By supporting Indigenous Guardian programs, employment centred on land restoration, and economic diversification in forest communities, we can create more jobs. Canada could be a global leader and also make progress on reconciliation by committing to reach a 30% protected area target, with a majority of those lands integrating existing Indigenous Protected and Conserved Area (IPCA) proposals already submitted through Canada’s Target 1 process.
It is time to reimagine the wood-products industry in the same way that we are starting to reimagine the energy and oil sectors. We can add jobs and economic vitality with a value-added job strategy. We can build furniture, make things we need and create consistent employment in forest communities. And we can stop shipping raw logs and wood pellets while clearcutting the forests that are our planet’s carbon pools. We can explore alternate fibre supplies, recycled fibre and agricultural waste.

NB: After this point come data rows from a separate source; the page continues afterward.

-- ==== Sys2Proof/Certificates/Slice0/Obligations.lean ====
section
/-! DEFINITION. The statements for the provers. A request row is stated under State.Offers and a record row
under State.Grants (Safety.lean): the request or the record stands ready to be taken. Every next state is
written out, so what it does not name is unchanged. -/

open Sys2Proof Sys2Proof.Machine

/-! ## The queue of commands, reset, and the RST pin -/

/-- A step runs the command at the front of the queue with the queue's rest; on an empty queue the part
idles (the model's choice, log 1). -/
def Obligations.StepRunsFrontCommand : Prop :=
  ∀ (c : Instr) (rest : List Instr) (s : State),
    step { s with pending := c :: rest } = exec c { s with pending := rest } ∧
    step { s with pending := [] } = .next { s with pending := [] }

/-- Every command ends in a next state and leaves the queue of commands alone: the part never stops (the
model's reading of "each whole and indivisible" of spec/95, log 2 and log 14). -/
def Obligations.EveryCommandCompletesAndKeepsQueue : Prop :=
  ∀ (c : Instr) (s : State), ∃ t, exec c s = .next t ∧ t.pending = s.pending

/-- The values after a power-on reset: R10, R14, R25, R53, R58, R61, R81, R102, R130, R153, R154, Table 3.1,
Table 7.1, Table 9.1. -/
def Obligations.ResetValues : Prop :=
  let s := State.reset
  s.rst = false ∧ s.hostRx = [] ∧ s.requests = [] ∧ s.inProgress = none ∧ s.ready = [.notice] ∧
  s.hostLine = none ∧ s.causes = [.restarted] ∧ s.lastReset = .powerOn ∧
  (∀ e : Fin 16, s.lots[e] = none) ∧
  (∀ k : Fin 4, s.plans[k].policy = .latest ∧ s.plans[k].limit = 1 ∧ s.plans[k].passLock = false ∧
    ∀ b : Bin, s.plans[k].bins[b] = ⟨.unused, 63⟩) ∧
  (∀ n : SlotId, s.slots[n] = none) ∧ (∀ k : Fin 4, s.classes[k] = ⟨50, .commit⟩) ∧
  (∀ i : StationId, (s.station i).intake = .held ∧ (s.station i).staging = [] ∧
    (s.station i).priority = i.val ∧ (s.station i).timingClass = 0 ∧ (s.station i).badFrames = 0 ∧
    (s.station i).silence = 0 ∧ (s.station i).silenceEnds = false ∧
    (s.station i).transmit = [] ∧ (s.station i).line = none ∧
    (s.station i).rx = [] ∧ (s.station i).binding = none ∧ (s.station i).group = none ∧
    ∀ k : SiteId, (s.station i).consecFail[k] = 0 ∧ (s.station i).consecVoid[k] = 0) ∧
  s.lastGranted = 7 ∧ s.mem = [] ∧ s.corrected = 0 ∧
  (∀ k : Fin 16, s.rules[k] = ⟨false, .yieldFloor, none, 0, 0, 1, 7, .note⟩) ∧
  s.tripped = [] ∧ s.alarms = [] ∧ s.cal = 8 ∧ s.overflow = false ∧ s.mex = none

/-- RESET FULL (R180) takes every block to its reset values with last reset kind FULL, without a reply; the
RST pin (R181) does so with POWER_ON when it is asserted, and its release starts the part with those values.
While it is asserted nothing but the pin acts: no frame is taken or sent and every block keeps its values. A
RESET with an undefined kind code gives BAD_FIELD and resets nothing (R179), whichever of the two rows takes
it (log 7). -/
def Obligations.ResetsAndPinHold : Prop :=
  ((∀ (s : State) (r : Frame) (rest : List Frame), s.Offers r rest → r.kind = 0x03 →
     u8 r.payload 0 = 0 →
     exec .resetFull s = .next { State.reset with pending := s.pending, lastReset := .full }) ∧
   (∀ s : State, exec .rstAssert s = .next { State.reset with pending := s.pending, rst := true }) ∧
   ∀ s : State, s.rst = true →
     exec .rstRelease s = .next { State.reset with pending := s.pending, rst := false }) ∧
  (∀ (s : State) (r : Frame) (rest : List Frame), s.Offers r rest → r.kind = 0x03 →
     1 < u8 r.payload 0 → ∀ c ∈ [Instr.resetFull, .resetCollation],
       exec c s = .next { s with requests := rest, ready := s.ready ++ [answerTo r .badField []] }) ∧
  (∀ (c : Instr) (s : State), s.rst = true → c ≠ .rstAssert → c ≠ .rstRelease → exec c s = .next s)
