@[simp] theorem State.slot_setSlot_self (n : SlotId) (w : Option Wafer) :
    (s.setSlot n w).slot n = w := by
  simp [State.slot, State.setSlot]

theorem State.slot_setSlot_ne {n m : SlotId} (h : n ≠ m) (w : Option Wafer) :
    (s.setSlot n w).slot m = s.slot m := by
  have : n.val ≠ m.val := fun e => h (Fin.ext e)
  simp [State.slot, State.setSlot, this]

theorem State.slot_setSlot (n m : SlotId) (w : Option Wafer) :
    (s.setSlot n w).slot m = if n = m then w else s.slot m := by
  by_cases h : n = m
  · subst h; simp
  · simp [h, State.slot_setSlot_ne s h]

@[simp] theorem State.setSlot_setSlot (n : SlotId) (v w : Option Wafer) :
    (s.setSlot n v).setSlot n w = s.setSlot n w := by
  simp [State.setSlot]

theorem State.slot_modWafer (n m : SlotId) (f : Wafer → Wafer) :
    (s.modWafer n f).slot m = if n = m then (s.slot n).map f else s.slot m := by
  simp [State.modWafer, State.slot_setSlot]

@[simp] theorem State.modWafer_modWafer (n : SlotId) (f g : Wafer → Wafer) :
    (s.modWafer n f).modWafer n g = s.modWafer n fun w => g (f w) := by
  simp [State.modWafer, Function.comp_def]

theorem State.modWafer_of_slot {n : SlotId} {w : Wafer} (h : s.slot n = some w) (f : Wafer → Wafer) :
    s.modWafer n f = s.setSlot n (some (f w)) := by
  simp [State.modWafer, h]

@[simp] theorem State.lots_setLot_self (e : Fin 16) (l : Option Lot) :
    (s.setLot e l).lots[e.val] = l := by
  simp [State.setLot]

theorem State.lots_setLot (e f : Fin 16) (l : Option Lot) :
    (s.setLot e l).lots[f] = if e = f then l else s.lots[f] := by
  by_cases h : e = f
  · subst h; simp [State.setLot]
  · have : e.val ≠ f.val := fun x => h (Fin.ext x)
    simp [State.setLot, h, this]

@[simp] theorem State.ready_makeReady (f : ReadyFrame) : (s.makeReady f).ready = s.ready ++ [f] := rfl

@[simp] theorem State.ready_answer (kind tag : Byte) (st : Status) (body : List Byte) :
    (s.answer kind tag st body).ready = s.ready ++ [.reply false (replyFrame kind tag st body)] := rfl

@[simp] theorem State.causes_dropCause (c : Cause) :
    (s.dropCause c).causes = s.causes.filter fun x => decide (x ≠ c) := rfl

@[simp] theorem State.tripped_arm (which : Watch → Bool) :
    (s.arm which).tripped = s.tripped.filter fun w => !which w := rfl

@[simp] theorem State.mem_writeCell (n : SlotId) (k : Nat) (c : CellRecord) :
    (s.writeCell n k c).mem = s.mem.write (cellAddress n k) ⟨c, .clean⟩ := rfl

end Sys2Proof.Machine
end

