-- ==== Sys2Proof/Laws/Memory.lean ====
section
/-! SUPPORT. The map memory: what a read finds after each operation, and that every operation keeps the
canonical form (addresses strictly rising). -/

namespace Sys2Proof.Machine

/-! ## One word -/

@[simp] theorem Mem.word_write_self (m : Mem) (a : Nat) (w : CellWord) : Mem.word (m.write a w) a = w := by
  induction m with
  | nil => simp [Mem.write, Mem.word]
  | cons x rest ih =>
    obtain ⟨b, v⟩ := x
    simp only [Mem.write]
    split
    · simp [Mem.word]
    · split
      · simp [Mem.word]
      · rename_i h
        simp [Mem.word, h, ih]

theorem Mem.word_write_ne (m : Mem) {a b : Nat} (h : b ≠ a) (w : CellWord) :
    Mem.word (m.write a w) b = m.word b := by
  induction m with
  | nil => simp [Mem.write, Mem.word, h]
  | cons x rest ih =>
    obtain ⟨c, v⟩ := x
    simp only [Mem.write]
    split
    · simp [Mem.word, h]
    · split
      · rename_i e
        subst e
        simp [Mem.word, h]
      · simp [Mem.word, ih]

theorem Mem.keys_write_lt (m : Mem) {a c : Nat} (w : CellWord) (hc : c < a) (h : ∀ x ∈ m, c < x.1) :
    ∀ x ∈ m.write a w, c < x.1 := by
  induction m with
  | nil => simpa [Mem.write] using hc
  | cons y rest ih =>
    obtain ⟨b, v⟩ := y
    have hb : c < b := h (b, v) (by simp)
    have hr : ∀ x ∈ rest, c < x.1 := fun x hx => h x (List.mem_cons_of_mem _ hx)
    simp only [Mem.write]
    split
    · intro x hx
      simp only [List.mem_cons] at hx
      rcases hx with rfl | rfl | hx
      · exact hc
      · exact hb
      · exact hr x hx
    · split
      · intro x hx
        simp only [List.mem_cons] at hx
        rcases hx with rfl | hx
        · exact hc
        · exact hr x hx
      · intro x hx
        simp only [List.mem_cons] at hx
        rcases hx with rfl | hx
        · exact hb
        · exact ih hr x hx

/-- A write keeps the canonical form. -/
theorem Mem.wf_write {m : Mem} (h : Mem.wf m) (a : Nat) (w : CellWord) : Mem.wf (m.write a w) := by
  induction m with
  | nil => simp [Mem.write, Mem.wf]
  | cons y rest ih =>
    obtain ⟨b, v⟩ := y
    obtain ⟨hb, hr⟩ := List.pairwise_cons.mp h
    simp only [Mem.write]
    split
    · rename_i hab
      refine List.pairwise_cons.mpr ⟨?_, h⟩
      intro x hx
      simp only [List.mem_cons] at hx
      rcases hx with rfl | hx
      · exact hab
      · exact Nat.lt_trans hab (hb x hx)
    · split
      · rename_i e
        subst e
        exact List.pairwise_cons.mpr ⟨hb, hr⟩
      · rename_i h1 h2
        exact List.pairwise_cons.mpr ⟨Mem.keys_write_lt rest w (by omega) hb, ih hr⟩

/-- A write lists the address it writes and keeps those listed. -/
theorem Mem.mem_keys_write (m : Mem) (a b : Nat) (w : CellWord) :
    b ∈ (m.write a w).map Prod.fst ↔ b = a ∨ b ∈ m.map Prod.fst := by
  induction m with
  | nil => simp [Mem.write]
  | cons y rest ih =>
    obtain ⟨c, v⟩ := y
    simp only [Mem.write]
    split
    · simp
    · split
      · rename_i e
        subst e
        simp
      · simp only [List.map_cons, List.mem_cons, ih]
        tauto

/-! ## A run of words -/

theorem Mem.word_append (m k : Mem) (a : Nat) :
    Mem.word (m ++ k) a = if a ∈ m.map Prod.fst then Mem.word m a else Mem.word k a := by
  induction m with
  | nil => simp
  | cons x rest ih =>
    obtain ⟨b, v⟩ := x
    by_cases h : a = b
    · subst h; simp [Mem.word]
    · have hm : a ∈ ((b, v) :: rest : Mem).map Prod.fst ↔ a ∈ rest.map Prod.fst := by simp [h]
      simp only [List.cons_append, Mem.word, h, if_false, ih, hm]

theorem Mem.word_filter (m : Mem) (p : Nat → Bool) {a : Nat} (h : p a = true) :
    Mem.word (m.filter fun x => p x.1) a = Mem.word m a := by
  induction m with
  | nil => rfl
  | cons x rest ih =>
    obtain ⟨b, v⟩ := x
    by_cases hb : a = b
    · subst hb
      rw [List.filter_cons_of_pos (by simpa using h)]
      simp [Mem.word]
    · by_cases hp : p b = true
      · rw [List.filter_cons_of_pos (by simpa using hp)]
        simp [Mem.word, hb, ih]
      · rw [List.filter_cons_of_neg (by simpa using hp)]
        simp [Mem.word, hb, ih]

theorem Mem.word_run (base n : Nat) (f : Nat → CellRecord) {k : Nat} (h : k < n) :
    Mem.word ((List.range n).map fun k => (base + k, (⟨f k, .clean⟩ : CellWord))) (base + k) =
      ⟨f k, .clean⟩ := by
  induction n with
  | zero => omega
  | succ n ih =>
    rw [List.range_succ, List.map_append, Mem.word_append]
    by_cases hk : k < n
    · rw [if_pos, ih hk]
      simpa using hk
    · have : k = n := by omega
      subst this
      rw [if_neg (by simp)]
      simp [Mem.word]

/-- An address that is not listed reads as undefined. -/
theorem Mem.word_of_not_mem (m : Mem) {a : Nat} (h : a ∉ m.map Prod.fst) :
    Mem.word m a = Config.undefinedWord a := by
  induction m with
  | nil => rfl
  | cons x rest ih =>
    obtain ⟨b, v⟩ := x
    simp only [List.map_cons, List.mem_cons, not_or] at h
    simp [Mem.word, h.1, ih h.2]

/-- A word of the run that was written. -/
theorem Mem.word_writeRun_mem (m : Mem) (base n : Nat) (f : Nat → CellRecord) {k : Nat} (h : k < n) :
    Mem.word (Mem.writeRun base n f m) (base + k) = ⟨f k, .clean⟩ := by
  unfold Mem.writeRun
  rw [List.append_assoc, Mem.word_append, if_neg, Mem.word_append, if_pos, Mem.word_run base n f h]
  · simpa using h
  · simp [List.mem_filter]

/-- A word outside the run that was written. -/
theorem Mem.word_writeRun_ne (m : Mem) (base n : Nat) (f : Nat → CellRecord) {a : Nat}
    (h : a < base ∨ base + n ≤ a) : Mem.word (Mem.writeRun base n f m) a = Mem.word m a := by
  unfold Mem.writeRun
  have hrun : a ∉ ((List.range n).map fun k => (base + k, (⟨f k, .clean⟩ : CellWord))).map Prod.fst := by
    intro ha
    simp only [List.map_map, List.mem_map, List.mem_range, Function.comp] at ha
    obtain ⟨k, hk, rfl⟩ := ha
    omega
  rcases h with h | h
  · rw [List.append_assoc, Mem.word_append]
    by_cases ha : a ∈ (m.filter fun x => decide (x.1 < base)).map Prod.fst
    · rw [if_pos ha]
      exact Mem.word_filter m (fun b => decide (b < base)) (by simpa using h)
    · have hm : a ∉ m.map Prod.fst := by
        intro hx
        apply ha
        simp only [List.mem_map, List.mem_filter] at hx ⊢
        obtain ⟨x, hx, rfl⟩ := hx
        exact ⟨x, ⟨hx, by simpa using h⟩, rfl⟩
      rw [if_neg ha, Mem.word_append, if_neg hrun, Mem.word_of_not_mem, Mem.word_of_not_mem _ hm]
      simp only [List.mem_map, List.mem_filter] at hm ⊢
      rintro ⟨x, ⟨hx, -⟩, rfl⟩
      exact hm ⟨x, hx, rfl⟩
  · rw [List.append_assoc, Mem.word_append, if_neg, Mem.word_append, if_neg hrun]
    · exact Mem.word_filter m (fun b => decide (base + n ≤ b)) (by simpa using h)
    · simp only [List.mem_map, List.mem_filter]
      rintro ⟨x, ⟨-, hx⟩, rfl⟩
      simp at hx
      omega

/-- Initialisation keeps the canonical form. -/
theorem Mem.wf_writeRun {m : Mem} (h : Mem.wf m) (base n : Nat) (f : Nat → CellRecord) :
    Mem.wf (Mem.writeRun base n f m) := by
  unfold Mem.writeRun Mem.wf
  rw [List.append_assoc, List.pairwise_append, List.pairwise_append]
  refine ⟨h.filter _, ⟨?_, h.filter _, ?_⟩, ?_⟩
  · rw [List.pairwise_map]
    exact List.pairwise_lt_range.imp fun hab => by simpa using hab
  · intro x hx y hy
    simp only [List.mem_map, List.mem_range] at hx
    obtain ⟨k, hk, rfl⟩ := hx
    simp only [List.mem_filter, decide_eq_true_eq] at hy
    have := hy.2
    simp only
    omega
  · intro x hx y hy
    simp only [List.mem_filter, decide_eq_true_eq] at hx
    rw [List.mem_append] at hy
    rcases hy with hy | hy
    · simp only [List.mem_map, List.mem_range] at hy
      obtain ⟨k, hk, rfl⟩ := hy
      have := hx.2
      simp only
      omega
    · simp only [List.mem_filter, decide_eq_true_eq] at hy
      omega

/-! ## Errors of the external memory -/

theorem Mem.keys_strike (m : Mem) (a : Nat) (k : ErrorKind) :
    (Mem.strike a k m).map Prod.fst = m.map Prod.fst := by
  induction m with
  | nil => rfl
  | cons x rest ih =>
    obtain ⟨b, v⟩ := x
    simp only [Mem.strike]
    split <;> simp [ih]

/-- An error keeps the canonical form. -/
theorem Mem.wf_strike {m : Mem} (h : Mem.wf m) (a : Nat) (k : ErrorKind) : Mem.wf (Mem.strike a k m) := by
  have h' : (m.map Prod.fst).Pairwise (· < ·) := List.pairwise_map.mpr h
  rw [← Mem.keys_strike m a k] at h'
  exact List.pairwise_map.mp h'

/-- An error leaves every record as it is: it shows only at the next read (R96). -/
theorem Mem.record_strike (m : Mem) (a b : Nat) (k : ErrorKind) :
    (Mem.word (Mem.strike a k m) b).record = (Mem.word m b).record := by
  induction m with
  | nil => rfl
  | cons x rest ih =>
    obtain ⟨c, v⟩ := x
    simp only [Mem.strike]
    split
    · by_cases h : b = c <;> simp [Mem.word, h]
    · by_cases h : b = c <;> simp [Mem.word, h, ih]

/-- The errors before a step touch nothing but words. -/
theorem State.upset_form (us : List Upset) (s : State) :
    ∃ m, s.upset us = { s with mem := m } ∧ (Mem.wf s.mem → Mem.wf m) ∧
      m.map Prod.fst = s.mem.map Prod.fst ∧
      ∀ a, (Mem.word m a).record = (Mem.word s.mem a).record := by
  induction us generalizing s with
  | nil => exact ⟨s.mem, rfl, id, rfl, fun _ => rfl⟩
  | cons u us ih =>
    simp only [State.upset, List.foldl_cons]
    split
    · obtain ⟨m, h, hwf, hk, hr⟩ := ih { s with mem := s.mem.strike (cellAddress u.slot u.cell) u.kind }
      refine ⟨m, h, fun w => hwf (Mem.wf_strike w _ _), by rw [hk]; exact Mem.keys_strike _ _ _, ?_⟩
      intro a
      rw [hr a]
      exact Mem.record_strike _ _ _ _
    · exact ih s

/-- The map memory after reset is in canonical form. -/
theorem State.reset_mem_wf : Mem.wf State.reset.mem := List.Pairwise.nil

end Sys2Proof.Machine
end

Rather than maintaining existing practices, which are still designed to ensure maximum extraction, we need to update forest practices to reflect adaptation science and ecosystem-based management that maintains or restores original forest complexity. This model can also transform forestry from boom and bust cycles, to add good jobs with built-in longevity: selective logging in forest ecosystems, investment in second-growth milling, and Forest Stewardship Council–certified logging will employ more people.
We need to get honest about industrial impacts on our forests and carbon accounting. A recent report from Wildlands League revealed that Canada is underreporting our rates of deforestation. New numbers show that approximately 21,700 hectares are deforested each year in Ontario due to roads and landings imposed by forestry in the boreal forest (roughly equivalent to 40,000 football fields). This is seven times greater than the reported deforestation rate by forestry for all of Canada, and these findings undermine the claim of “near zero deforestation” in Canada.
We also have a broken carbon accounting system when it comes to terrestrial carbon. We are not properly accounting for emissions from logging old forests or the methane emissions from peat and soil disturbance. A recent University of Waterloo paper looked at peat and soil disturbances from seismic lines used in oil and gas exploration in Alberta alone and found that these undocumented emissions would boost Canada’s national reporting of methane in the category of land use, land-use change and forestry by about 8%.
Instead of tearing down nature, we need to rebuild our systems and protect the abundance we have.